> [Work to be completed]:
Say the number of lines holding the word "drained" in the data, and leave out everything else.
•••
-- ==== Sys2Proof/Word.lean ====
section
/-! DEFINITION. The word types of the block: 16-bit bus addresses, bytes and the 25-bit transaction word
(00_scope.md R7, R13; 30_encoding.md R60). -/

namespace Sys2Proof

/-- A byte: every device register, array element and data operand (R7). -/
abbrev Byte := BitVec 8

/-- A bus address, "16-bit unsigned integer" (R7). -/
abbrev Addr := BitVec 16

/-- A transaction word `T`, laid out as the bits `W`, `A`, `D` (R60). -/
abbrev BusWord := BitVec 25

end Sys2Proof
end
•••
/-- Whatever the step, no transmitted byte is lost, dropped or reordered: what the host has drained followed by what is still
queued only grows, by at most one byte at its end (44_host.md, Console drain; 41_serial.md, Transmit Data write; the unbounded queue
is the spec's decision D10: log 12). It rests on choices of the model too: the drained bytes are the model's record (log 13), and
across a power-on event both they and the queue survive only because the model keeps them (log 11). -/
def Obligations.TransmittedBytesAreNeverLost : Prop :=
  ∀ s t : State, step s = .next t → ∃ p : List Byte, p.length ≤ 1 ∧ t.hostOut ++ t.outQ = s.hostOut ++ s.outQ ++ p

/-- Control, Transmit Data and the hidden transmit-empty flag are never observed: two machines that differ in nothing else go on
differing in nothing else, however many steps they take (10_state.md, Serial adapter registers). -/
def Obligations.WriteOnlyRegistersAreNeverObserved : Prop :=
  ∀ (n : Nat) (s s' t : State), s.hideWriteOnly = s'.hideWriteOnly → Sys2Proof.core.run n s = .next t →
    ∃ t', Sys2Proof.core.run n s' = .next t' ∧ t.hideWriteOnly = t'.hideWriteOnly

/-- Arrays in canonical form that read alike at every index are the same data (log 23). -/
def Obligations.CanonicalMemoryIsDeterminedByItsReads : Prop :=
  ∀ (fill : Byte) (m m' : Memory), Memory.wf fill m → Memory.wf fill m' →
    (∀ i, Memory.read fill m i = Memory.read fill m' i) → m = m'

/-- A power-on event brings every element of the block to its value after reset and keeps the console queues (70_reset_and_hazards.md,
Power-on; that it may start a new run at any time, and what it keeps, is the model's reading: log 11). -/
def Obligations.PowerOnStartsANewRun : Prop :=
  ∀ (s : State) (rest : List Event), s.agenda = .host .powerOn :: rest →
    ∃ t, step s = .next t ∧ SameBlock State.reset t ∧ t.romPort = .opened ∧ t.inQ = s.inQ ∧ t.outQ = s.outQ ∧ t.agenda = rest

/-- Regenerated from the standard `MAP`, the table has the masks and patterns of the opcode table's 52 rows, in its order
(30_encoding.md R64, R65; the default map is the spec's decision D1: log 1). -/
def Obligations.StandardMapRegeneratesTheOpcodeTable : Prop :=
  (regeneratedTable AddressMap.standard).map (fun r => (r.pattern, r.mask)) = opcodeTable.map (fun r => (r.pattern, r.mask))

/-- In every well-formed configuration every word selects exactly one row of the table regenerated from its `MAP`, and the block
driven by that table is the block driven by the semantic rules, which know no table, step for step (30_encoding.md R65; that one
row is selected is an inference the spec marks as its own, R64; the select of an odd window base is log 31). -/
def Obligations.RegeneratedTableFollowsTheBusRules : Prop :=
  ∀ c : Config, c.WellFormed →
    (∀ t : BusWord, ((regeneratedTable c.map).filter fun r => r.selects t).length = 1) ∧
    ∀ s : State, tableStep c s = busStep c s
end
•••
> [Solution to the problem]:
2